Goff’s tax in trouble
The Herald reports:
Goff is pinning his hopes on the targeted rate to replace ratepayer spending by Auckland Tourism, Events and Economic Development (Ateed) to attract visitors and fund major events. It would free up $28 million to fund transport and housing infrastructure and help Goff’s election pledge to hold rates to 2.5 per cent.
If the accommodation providers are forced to fully fund ATEED, they should then get to decide what level of funding it gets. Allow them to appoint a majority of the board and you’d soon get better value for money.
Goff said 75 per cent of the feedback so far on the draft budget supported the targeted rate.

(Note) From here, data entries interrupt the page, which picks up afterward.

-- ==== Sys2Proof/Laws/Step.lean ====
section
/-! SUPPORT. Laws/Step.lean: how a step goes on (log 1), and the issue of a bundle in which one operation acts. -/

namespace Sys2Proof.Machine

@[simp] theorem andThen_next (s : State) (k : State → Host.Outcome State Fault Refusal) : andThen (.next s) k = k s := rfl
@[simp] theorem andThen_fault (f : Fault) (k : State → Host.Outcome State Fault Refusal) : andThen (.fault f) k = .fault f := rfl
@[simp] theorem andThen_refused (f : Refusal) (k : State → Host.Outcome State Fault Refusal) :
    andThen (.refused f) k = .refused f := rfl

/-- What follows a part of a step runs when that part answers a next state. -/
theorem andThen_eq_next {o : Host.Outcome State Fault Refusal} {k : State → Host.Outcome State Fault Refusal} {t : State} :
    andThen o k = .next t ↔ ∃ s, o = .next s ∧ k s = .next t := by
  cases o <;> simp [andThen]

/-- The event that the agenda holds first is the next step. -/
theorem step_agenda {s : State} {i : Instr} {r : List Instr} (h : s.agenda = i :: r) : step s = exec i { s with agenda := r } := by
  unfold step
  rw [h]

/-- A calendar commit that waits is the next step. -/
theorem step_commit {s : State} (h : s.agenda = []) (hb : s.dev.calbusy = true) (hr : s.dev.calread = false) :
    step s = exec .calendarCommit s := by
  unfold step
  rw [h]
  simp [hb, hr]

/-- A background event is due. -/
theorem step_background {s : State} (h : s.agenda = []) (hc : (s.dev.calbusy && !s.dev.calread) = false) (hb : s.bg = true) :
    step s = background s := by
  unfold step
  rw [h]
  simp [hc, hb]

/-- A core cycle is due. -/
theorem step_cycle {s : State} (h : s.agenda = []) (hc : (s.dev.calbusy && !s.dev.calread) = false) (hb : s.bg = false) :
    step s = nextCycle s := by
  unfold step
  rw [h]
  simp [hc, hb]

/-- One operation acts in one order only. -/
theorem runOrder_one (r : Oper) : runOrder [r] = [r] := by
  obtain ⟨n, i, f, c, b, k⟩ := r
  cases i <;> rfl

/-- A re-issue is of the same word. -/
theorem resume_isMove (o : Oper) (s : State) (x : Inst) : isMove (o.resume s x).instr = isMove o.instr := by
  unfold Oper.resume
  split
  · split
    · rename_i k _ h
      simp only [Bool.and_eq_true, beq_iff_eq] at h
      simp [Sticky.oper, h.1.2]
    · rfl
  · rfl

/-- A step from an agenda keeps memory's form when its event does. -/
theorem wf_step_agenda {s t : State} {i : Instr} {r : List Instr} (h : s.agenda = i :: r)
    (hi : ∀ u, exec i { s with agenda := r } = .next u → u.mem.wf = true) (hs : step s = .next t) : t.mem.wf = true :=
  hi t (step_agenda h ▸ hs)

end Sys2Proof.Machine
end

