theorem wit_PredicateAndGatherResults : InV (at' 2) ∧ Ready (.vred (vh 0) 3 (.v 1) 0) (at' 2) ∧ Ready (.vcompress (vz 0) 3 (.v 1)) (at' 2) ∧
    tileBusy 7 (at' 2) = false ∧ Ready (.vtr (vh 0) 3 255 7 (.s 1)) (at' 2) ∧ Ready (.vcmp (vh 0) 15 (.v 1) (.v 2) 6) (at' 2) ∧
    Ready (.pnot (vz 0) 0 1) (at' 2) ∧ Ready (.pfirst (vh 13) 31 1) (at' 2) ∧ preTrap .nopS (at' 0) = none ∧ preTrap .nopV (at' 2) = none ∧
    preTrap .nopF (at' 5) = none ∧ preTrap .nopM (at' 6) = none ∧ preTrap .nopX (at' 8) = none ∧ preTrap .nopY (at' 9) = none := by
  simp only [Ready, InV]; decide +kernel

theorem wit_ConversionResults : InV (at' 2) ∧ Ready (.vcvt (vh 0) 3 (.v 1) 0 0 2 true false) (at' 2) ∧
    Ready (.vbpackPack (vh 0) 3 (.v 1) 3 (.s 1) false false) (at' 2) ∧ Ready (.vpackb (vh 0) 3 (.v 1) 0 2 false) (at' 2) ∧
    Ready (.vcvt (vh 0) 3 (.v 1) 0 0 2 true true) (at' 2) ∧ Ready (.vbpackPack (vh 0) 3 (.v 1) 4 (.s 1) true true) (at' 2) ∧
    Ready (.vpackb (vh 0) 3 (.v 1) 0 2 true) (at' 2) := by simp only [Ready, InV]; decide +kernel

/-- Tile m1 of the core is busy. -/
def busy (s : State) : State := (s.modCore 0 fun k => { k with busy := 2 }).modIssue fun i => { i with busy := 2 }

theorem wit_TileRowsAndReduction : InV (at' 2) ∧ Ready (.vtw (vh 0) 255 1 (.s 1) (.v 1)) (at' 2) ∧ tileBusy 1 (at' 2) = false ∧
    slotTag (.vtw (vh 0) 255 1 (.s 1) (.v 1)) (at' 2) = 0 ∧ preTrap (.vtw (vh 0) 0 1 (.s 1) (.v 1)) (busy (at' 2)) = none ∧
    preTrap (.vtr (vh 0) 3 0 1 (.s 1)) (busy (at' 2)) = none ∧ tileBusy 1 (busy (at' 2)) = true ∧
    (decide ((1 : BitVec 2).toNat ≤ (lifted 2).me.flow.lift.levels.length) && (tagOfV (lifted 2).me.flow.lift 8).getLsbD 0) = true ∧
    (lifted 2).me.flow.lift.levels[(1 : BitVec 2).toNat - 1]? = some ⟨2, 8, 0x2000, [0]⟩ ∧ Ready (.lreduce (vh 0) 3 (.v 8) 0 1) (lifted 2) ∧
    (decide ((1 : BitVec 2).toNat ≤ (at' 2).me.flow.lift.levels.length) && (tagOfV (at' 2).me.flow.lift 8).getLsbD 0) = false ∧
    preTrap (.lreduce (vh 0) 3 (.v 8) 0 1) (at' 2) = none ∧
    preTrap (.lreduce (vh 0) 3 (.qv 0) 0 1) (with' (at' 2) fun c => { c with flow := { c.flow with qv := [0] } }) = none ∧
    preTrap (.lreduce (vh 0) 3 .held 0 1) (with' (at' 2) fun c => { c with flow := { c.flow with
      holds := (List.range 16).map fun n => (n, some ⟨0, false⟩) } }) = none := by simp only [Ready, InV]; decide +kernel

/-- A core whose special-function unit has a queue. -/
def sfu (s : State) (n : Nat) : State := s.modCore 0 fun k => { k with sfuq := (List.range n).map fun j => (0, j), sfuLast := some 0 }

theorem wit_SpecialFunctions : Ready (.frcp false 3 (.v 1) 0 true) (at' 5) ∧ ((at' 5).core 0).sfuq.length < 4 ∧
    Ready (.fcos true 3 (.v 1) 1 false) (sfu (at' 5) 3) ∧ ((sfu (at' 5) 3).core 0).sfuq.length < 4 ∧
    preTrap (.flog2 false 3 (.v 1) 0 false) (sfu (at' 5) 4) = none ∧ 4 ≤ ((sfu (at' 5) 4).core 0).sfuq.length := by
  simp only [Ready]; decide +kernel

theorem wit_ControlTransfers_branches : Ready (.brScalar 3 (.s 1) 0x8000) (at' 0) ∧ (at' 0).issue.last = true ∧
    Ready (.brPred 2 1 1) (at' 1) ∧ Ready (.bra 0x1000000) (at' 0) ∧ Ready (.brScalar 0 (.s 1) 4) (lifted 0) ∧ (lifted 0).issue.last = false ∧
    (let s := voted (liftedLast 0) [(true, 0x1010)]
     let l := votesWith (.brScalar 0 (.s 1) 4) s (false, 0x1010)
     Ready (.brScalar 0 (.s 1) 4) s ∧ s.issue.last = true ∧ (true, 0x1010) ∈ l ∧ (false, 0x1010) ∈ l) ∧
    (let s := voted (liftedLast 0) [(true, 0x1010)]
     let l := votesWith (.brScalar 0 (.s 1) 4) s (true, 0x1010)
     l.head? = some (true, 0x1010) ∧ ∀ y ∈ l, y = (true, 0x1010)) := by
  simp only [Ready, all_iff]; decide +kernel

theorem wit_ControlTransfers_jumps : Ready (.call 5 0x80000) (at' 0) ∧ Turn (.call 5 0x80000) (at' 0) (true, 0) ∧
    preTrap (.ret (.s 1)) (at' 0) = none ∧ (((at' 0).sc (.s 1)).toNat % 4 ≠ 0) ∧ preTrap (.ret (.s 4)) (at' 0) = none ∧
    ((at' 0).sc (.s 4)).toNat % 4 = 0 ∧ canonical ((at' 0).sc (.s 4)).toNat = true ∧
    (let s := with' (at' 0) fun c => { c with regs := { c.regs with s := [(9, 0x0100000000000000)] } }
     preTrap (.jmpr (.s 9) 0) s = none ∧ (s.sc (.s 9)).toNat % 4 = 0 ∧ canonical (s.sc (.s 9)).toNat = false) ∧
    preTrap (.loopn 5 (.s 1) 0xFFFF) (at' 0) = none ∧ preTrap (.loopn 0 (.s 0) 0) (at' 0) = none ∧ preTrap (.lend 5) (at' 0) = none ∧
    (let s := with' (at' 0) fun c => { c with flow := { c.flow with loops := [(0, ⟨true, 1, 0⟩), (1, ⟨true, 2, 0⟩)] } }
     preTrap (.lend 0) s = none ∧ (mget noLoop s.me.flow.loops 0).live = true ∧ ¬1 < (mget noLoop s.me.flow.loops 0).count.toNat ∧
     preTrap (.lend 1) s = none ∧ 1 < (mget noLoop s.me.flow.loops 1).count.toNat) ∧
    (let s := voted (liftedLast 0) [(true, 0)]
     Turn (.ret (.s 1)) s (true, 0)) := by
  simp only [Ready, Turn, all_iff]; decide +kernel

/-- A lift word (R344): extent, stride, vectors, scalars, predicates from their bases, tiles. -/
def liftWord (s : State) (w : W64) : State := with' s fun c => { c with regs := { c.regs with s := [(1, w)] }, ctl := { c.ctl with lssize := 0xFFF } }

/-- A mask-stack entry of a level. -/
def split (s : State) (e : MaskEntry) (n : Nat) : State := with' s fun c => { c with flow := { c.flow with lift := { c.flow.lift with
  stack := List.replicate n e } } }

theorem wit_LiftEntryAndReturn :
    (let s := liftWord (at' 0) 0x0000000000000000
     preTrap (.lift (.s 1) 4) s = none ∧ s.me.flow.retag = [] ∧ Turn (.lift (.s 1) 4) s (true, s.sc (.s 1)) ∧ liftReason (s.sc (.s 1)) s = some 6) ∧
    (let s := liftWord (at' 0) 0x10001
     preTrap (.lift (.s 1) 4) s = none ∧ s.me.flow.retag = [] ∧ Turn (.lift (.s 1) 4) s (true, s.sc (.s 1)) ∧ liftReason (s.sc (.s 1)) s = none) ∧
    preTrap .lret (at' 0) = none ∧ (at' 0).me.flow.retag = [] ∧ (at' 0).me.flow.lift.levels = [] ∧ Turn .lret (at' 0) (true, 0) ∧
    (let s := (lifted 0).modIssue fun i => { i with tag := 0, last := true }
     preTrap .lret s = none ∧ s.me.flow.lift.levels = [] ++ [⟨2, 8, 0x2000, [0]⟩] ∧ Turn .lret s (true, 0x2000) ∧
       s.me.flow.lift.stack.getLast?.any (fun e => e.level == 1) = false) ∧
    (let s := split ((lifted 0).modIssue fun i => { i with tag := 0, last := true }) ⟨1, [0, 1], [1], 0x3000, false⟩ 1
     preTrap .lret s = none ∧ Turn .lret s (true, 0x2000) ∧ s.me.flow.lift.stack.getLast?.any (fun e => e.level == 1) = true) := by
  simp only [Turn, all_iff]
  repeat' apply And.intro
  all_goals decide +kernel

Of course it is. You are proposing a tiny number of ratepayers pick up the bill for the other million ratepayers.
Last night, Tourism Industry Aotearoa chief executive Chris Roberts said the targeted rate would be a disaster for Auckland and should be withdrawn.
He said visitors to Auckland spend $7.5 billion a year, of which the accommodation sector only accounted for 9 per cent but which is being asked to pay 100 per cent of the targeted rate.
I’m all for user pays, but it should be on all tourism businesses, not just hotels and motels. And they should then get to decide what level of funding for ATEED is deemed worthwhile.
Last week, motel owner Troy Clarry told councillors his Whangaparaoa 14-room motel’s rates would rise from $13,600 a year to just under $40,000.
In 2015-16 he made $529,000 from the motel on 65 per cent occupancy and after taking a $52,000 salary for two people net profit before tax was $27,000.
Much of this was reinvested in the business but the new rate would swallow nearly all of this.
So Goff’s tax will mean the motel is no longer profitable.